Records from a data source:
[Start of section]
/-- TENANT_KEY_ZEROISE: within course b the SEP clears key slot t at every holder (R207). Log: DEDUCED 77. -/
def tenantKeyZeroise (t : Nat) (s : State) : State :=
  let x := s.tenant t
  if x.state = .destroying && x.withdrawn && procWorks s .sep then s.setTenant t { x with key := none } else s

def execTenantKeyZeroise (t : Fin 128) (s : State) : Host.Outcome State Fault Refusal := .next (whileAlive (tenantKeyZeroise t.val) s)

/-- The tiles of a tenant return to their pools, or are retired where they are bogged (R203, R214, R218). -/
def returnTiles (t : Nat) (s : State) : State :=
  let mine := s.til.uses.filter fun e => match e.2 with | .owned o _ => decide (o = t) | _ => false
  retryBogs (mine.foldl (fun s e =>
    let tier := Tier.ofBit (decide (2 ^ 22 ≤ e.1))
    dropUse tier (e.1 % 2 ^ 22) (decide (16 ≤ liveBogs s tier (e.1 % 2 ^ 22))) s) s)

/-- TENANT_FREE at boundary b + 1: tiles returned, the virtual function detached, FREE, and the mailbox answers. Log: DEDUCED 77. -/
def tenantFree (t : Nat) (s : State) : State :=
  let x := s.tenant t
  if x.state = .destroying && x.withdrawn && x.key.isNone && (tenantQueues s t).isEmpty
      && (match x.b with | some b => decide (b + 1 ≤ s.clk.now) | none => false) then
    let s := returnTiles t s
    let s := s.setTenant t { incarn := x.incarn }
    let s := (s.setInst (tileMapInst t) {}).setInst (admInst t) {}
    x.owed.foldl (fun s o => answer o (if x.byReset then .partitionReset else .ok) [] s) s
  else s

def execTenantFree (t : Fin 128) (s : State) : Host.Outcome State Fault Refusal :=
  .next (if atBoundary s then tenantFree t.val s else s)

/-! ## TENANT_QUERY (R71, R74) -/

/-- Tiles of a tier in use for a tenant. -/
def tilesOfTenant (s : State) (t : Nat) (tier : Tier) : Nat :=
  (s.til.uses.filter fun e => decide (e.1 / 2 ^ 22 = tier.bit) && (match e.2 with | .owned o _ => decide (o = t) | _ => false)).length

/-- Stream IDs allocated where a test holds. -/
def streamsWhere (s : State) (f : Stream → Bool) : Nat := (s.streams.filter fun e => e.2.alloc && f e.2).length

def execTenantQuery (fn : Fn) (m : MbxHdr) (tenant : Byte) (s : State) : Host.Outcome State Fault Refusal :=
  .next (mailbox fn 0x0103 m [tenant] true (fun _ => true) (fun o s =>
    let t := tenant.toNat
    orFail o (tenantCheck s fn t true) (fun s =>
      answer o .ok ([BitVec.ofNat 8 (s.tenant t).state.code] ++ leBytes 4 (tilesOfTenant s t .near) ++ leBytes 4 (tilesOfTenant s t .bulk)
        ++ leBytes 2 (streamsWhere s fun x => decide (x.tenant = t)) ++ [BitVec.ofNat 8 (tenantQueues s t).length]) s) s) s)

/-! ## Streams (R61 to R66) -/

/-- Write a stream's shadow entry and set COMMIT on the stream table. -/
def writeStream (k : Nat) (cfg lim : BitVec 64) (s : State) : State :=
  ((s.putShadow streamInst (2 * k) cfg).putShadow streamInst (2 * k + 1) lim).setCommit streamInst

/-- A stream command waits for its flip. -/
def waitFlip (k : Nat) (op : StreamOp) (o : Owed) (s : State) : State :=
  s.setStream k { s.stream k with pend := (s.stream k).pend ++ [(op, o)] }

/-- A window and a timeout in range (R75). Log: DEDUCED 78. -/
def badLimits (window timeout : BitVec 16) : Bool := decide (window = 0 ∨ 256 < window.toNat ∨ 4095 < timeout.toNat)

def execStreamOpen (fn : Fn) (m : MbxHdr) (tenant : Byte) (endpoint window timeout : BitVec 16) (s : State) : Host.Outcome State Fault Refusal :=
  .next (mailbox fn 0x0110 m ([tenant] ++ leBytes 2 endpoint.toNat ++ leBytes 2 window.toNat ++ leBytes 2 timeout.toNat) false (fun _ => true)
    (fun o s =>
    let t := tenant.toNat
    let p := (s.tenant t).part
    orFail o (firstFail [(badLimits window timeout || decide (0xFFF < endpoint.toNat), .badLength)] <|> tenantCheck s fn t false <|> firstFail [
      (!s.admitted t endpoint.toNat, .noGrant),
      (decide ((s.part p).streamQuota ≤ streamsWhere s fun x => decide (x.part = p)), .outOfBounds)]) (fun s =>
      match (List.range 4096).find? fun k => !(s.stream k).alloc with
      | none => answer o .outOfBounds [] s
      | some k =>
        let s := s.setStream k { alloc := true, part := p, tenant := t }
        waitFlip k .opening o (writeStream k (strCfgWord t endpoint.toNat) (strLimWord window.toNat timeout.toNat) s)) s) s)

/-- A command that names a stream: it must be one of the issuer's, in the shadow, of a LIVE tenant (R71). Log: DEDUCED 78. -/
def streamCheck (s : State) (fn : Fn) (k : Nat) : Option Status :=
  let x := s.stream k
  if 0xFFF < k || !x.alloc || (s.shadowAt streamInst (2 * k)) = 0 || !seesTenant s fn x.tenant false then some .noGrant
  else if (s.tenant x.tenant).state ≠ .live then some .busy
  else none

def execStreamModify (fn : Fn) (m : MbxHdr) (stream window timeout : BitVec 16) (s : State) : Host.Outcome State Fault Refusal :=
  .next (mailbox fn 0x0111 m (leBytes 2 stream.toNat ++ leBytes 2 window.toNat ++ leBytes 2 timeout.toNat) false (fun _ => true) (fun o s =>
    let k := stream.toNat
    orFail o (firstFail [(badLimits window timeout, .badLength)] <|> streamCheck s fn k) (fun s =>
      waitFlip k .modifying o (writeStream k (s.shadowAt streamInst (2 * k)) (strLimWord window.toNat timeout.toNat) s)) s) s)

def execStreamClose (fn : Fn) (m : MbxHdr) (stream : BitVec 16) (s : State) : Host.Outcome State Fault Refusal :=
  .next (mailbox fn 0x0112 m (leBytes 2 stream.toNat) false (fun _ => true) (fun o s =>
    let k := stream.toNat
    orFail o (streamCheck s fn k) (fun s => waitFlip k .closing o (writeStream k 0 0 s)) s) s)

/-- The configured window of a stream before the flip that has just been made. Log: DEDUCED 78. -/
def windowBefore (s : State) (k : Nat) : Nat := (Tbl.get 0 (s.inst streamInst).old (2 * k + 1)).toNat / 2 ^ 16 % 512

/-- What a flip of the stream table does for one waiting command (R61, R65, R66). A close discards the record; repeats still waiting for their
original stay beside it (R166, R168). A window raised at the flip ramps from there; else the
count of sixteen boundaries goes on. Log: DEDUCED 78. -/
def streamFlipOp (k : Nat) (op : StreamOp) (o : Owed) (s : State) : State :=
  let x := s.stream k
  match op with
  | .opening => answer o .ok (leBytes 2 k) (s.setStream k { x with windowNow := 1, rampBase := s.clk.now, rampAt := s.clk.now })
  | .modifying =>
    let y := { x with windowNow := min x.windowNow (s.strWindow k) }
    answer o .ok [] (s.setStream k (if windowBefore s k < s.strWindow k then { y with rampBase := s.clk.now, rampAt := s.clk.now } else y))
  | .closing => answer o .ok [] (s.setStream k { x with closed := true, record := x.record.filter fun e => decide (e.repeats ≠ []) })

/-- After the flip of the stream table every stream command that waited for it is done. -/
def streamsFlip (s : State) : State :=
  s.streams.foldl (fun s (k, x) =>
    if x.pend = [] then s
    else x.pend.foldl (fun s e => streamFlipOp k e.1 e.2 s) (s.setStream k { s.stream k with pend := [] })) s

/-- STREAM_ID_FREE: a closed stream with nothing outstanding frees its ID (R66). -/
def streamIdFree (k : Nat) (s : State) : State :=
  let x := s.stream k
  if x.alloc && x.closed && !(s.reqs.any fun r => decide (r.msg.stream.toNat = k) && !r.silent) then s.setStream k {} else s

def execStreamIdFree (sid : BitVec 12) (s : State) : Host.Outcome State Fault Refusal := .next (whileAlive (streamIdFree sid.toNat) s)

/-- STREAM_WINDOW_RAMP: at every sixteenth boundary the window doubles, up to the configured size (R62). Log: DEDUCED 78. -/
def windowRamp (k : Nat) (s : State) : State :=
  let x := s.stream k
  if (s.strCfg k).getLsbD 31 && x.alloc && decide (x.rampAt < s.clk.now) && decide ((s.clk.now - x.rampBase) % 16 = 0)
      && decide (x.windowNow < s.strWindow k) then
    s.setStream k { x with windowNow := min (2 * x.windowNow) (s.strWindow k), rampAt := s.clk.now }
  else s

def execStreamWindowRamp (sid : BitVec 12) (s : State) : Host.Outcome State Fault Refusal :=
  .next (if atBoundary s then windowRamp sid.toNat s else s)

/-- STREAM_TIMEOUT: a request whose timer has expired completes with TIMEOUT (R33, R64). -/
def streamTimeout (k rseq : Nat) (s : State) : State :=
  match s.reqs.find? fun r => decide (r.msg.stream.toNat = k) && decide (r.msg.rseq.toNat = rseq) && r.expiry.isSome with
  | none => s
  | some r =>
    match r.expiry with
    | some b => if b ≤ s.clk.now then settle (endReq r.id .timeout r.pos s) else s
    | none => s

def execStreamTimeout (sid : BitVec 12) (rseq : BitVec 16) (s : State) : Host.Outcome State Fault Refusal :=
  .next (if atBoundary s then streamTimeout sid.toNat rseq.toNat s else s)

/-! ## Partition reset (R67 to R69) -/

/-- A trigger of a partition reset: its tenants are set to DESTROYING, and boundary b is the next one. It takes over a tenant whose
destruction is under way, and a second trigger joins the first (R68).
 Log: DEDUCED 76. -/
def triggerReset (p : Nat) (owed : List Owed) (s : State) : State :=
  let x := s.part p
  if !x.valid then s
  else
    let r : PartReset := match x.reset with
      | some r => { r with owed := r.owed ++ owed }
      | none => { b := s.clk.now + 1, owed }
    let s := s.setPart p { x with reset := some r }
    (tenantsIn s p).foldl (fun s t => beginDestroy t (s.clk.now + 1) true [] s) s

def execPartReset (fn : Fn) (m : MbxHdr) (part : Byte) (s : State) : Host.Outcome State Fault Refusal :=
  .next (mailbox fn 0x0120 m [part] false (fun _ => true) (fun o s =>
    let p := part.toNat
    orFail o (firstFail [
      (decide (15 < p), .badLength),
      (!(s.part p).valid || !(s.owns fn p || s.isAdmin fn), .noGrant)]) (triggerReset p [o]) s) s)

/-- A launch of a reset partition is gone at once: its command ends with PARTITION_RESET and cause 0x9, or with an end recorded before (R318).
 Log: DEDUCED 76. -/
def killLaunch (r : Launch) (s : State) : State :=
  let s := { s with arr := { s.arr with
      runs := s.arr.runs.filter fun x => !(decide (x.q = r.q ∧ x.idx = r.idx))
      loaders := s.arr.loaders.filter fun x => (match x.id with | .self col _ _ => !inRegion r col.val | _ => true)
      abnormal := sat32 s.arr.abnormal 1 } }
  let (st, aux) := launchOutcome r
  match findCmd s r.q r.idx with
  | some c =>
    if c.phase ≠ .running then s
    else if firing r then finishCmd r.q { c with swept := true } .partitionReset r.bytes (field 24 9) s
    else finishCmd r.q { c with swept := true } st r.bytes aux s
  | none => s

/-- The partition's array columns are stopped and their frames cleared (R68, R322). Log: DEDUCED 76. -/
def resetColumns (p : Nat) (s : State) : State :=
  let s := s.arr.runs.foldl (fun s r => if r.part = p then killLaunch r s else s) s
  (List.range 64).foldl (fun s k =>
    let c := s.col k
    if c.part = p ∧ c.state ≠ .unowned ∧ c.state ≠ .unavailable then wipeColumn k s else s) s

/-- The partition's boundary b: operations ended, COMMITs discarded, tables withdrawn, columns stopped (R68). Log: DEDUCED 76. -/
def withdrawPartition (p : Nat) (s : State) : State :=
  let x := s.part p
  match x.reset with
  | none => s
  | some r =>
    let s := (tenantsIn s p).foldl (fun s t => if (s.tenant t).withdrawn then s else withdrawTenant t s) s
    let s := resetColumns p s
    s.setPart p { s.part p with reset := some { r with withdrawn := true } }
[End of section]
**Your objective**
Set down, unchanged, only those lines above that fall between the line with "runs := s.arr.runs.filter" and the line with "(R68). Log: DEDUCED 76. -/", the two end lines included.

**Answer section**
      runs := s.arr.runs.filter fun x => !(decide (x.q = r.q ∧ x.idx = r.idx))
      loaders := s.arr.loaders.filter fun x => (match x.id with | .self col _ _ => !inRegion r col.val | _ => true)
      abnormal := sat32 s.arr.abnormal 1 } }
  let (st, aux) := launchOutcome r
  match findCmd s r.q r.idx with
  | some c =>
    if c.phase ≠ .running then s
    else if firing r then finishCmd r.q { c with swept := true } .partitionReset r.bytes (field 24 9) s
    else finishCmd r.q { c with swept := true } st r.bytes aux s
  | none => s

/-- The partition's array columns are stopped and their frames cleared (R68, R322). Log: DEDUCED 76. -/
def resetColumns (p : Nat) (s : State) : State :=
  let s := s.arr.runs.foldl (fun s r => if r.part = p then killLaunch r s else s) s
  (List.range 64).foldl (fun s k =>
    let c := s.col k
    if c.part = p ∧ c.state ≠ .unowned ∧ c.state ≠ .unavailable then wipeColumn k s else s) s

/-- The partition's boundary b: operations ended, COMMITs discarded, tables withdrawn, columns stopped (R68). Log: DEDUCED 76. -/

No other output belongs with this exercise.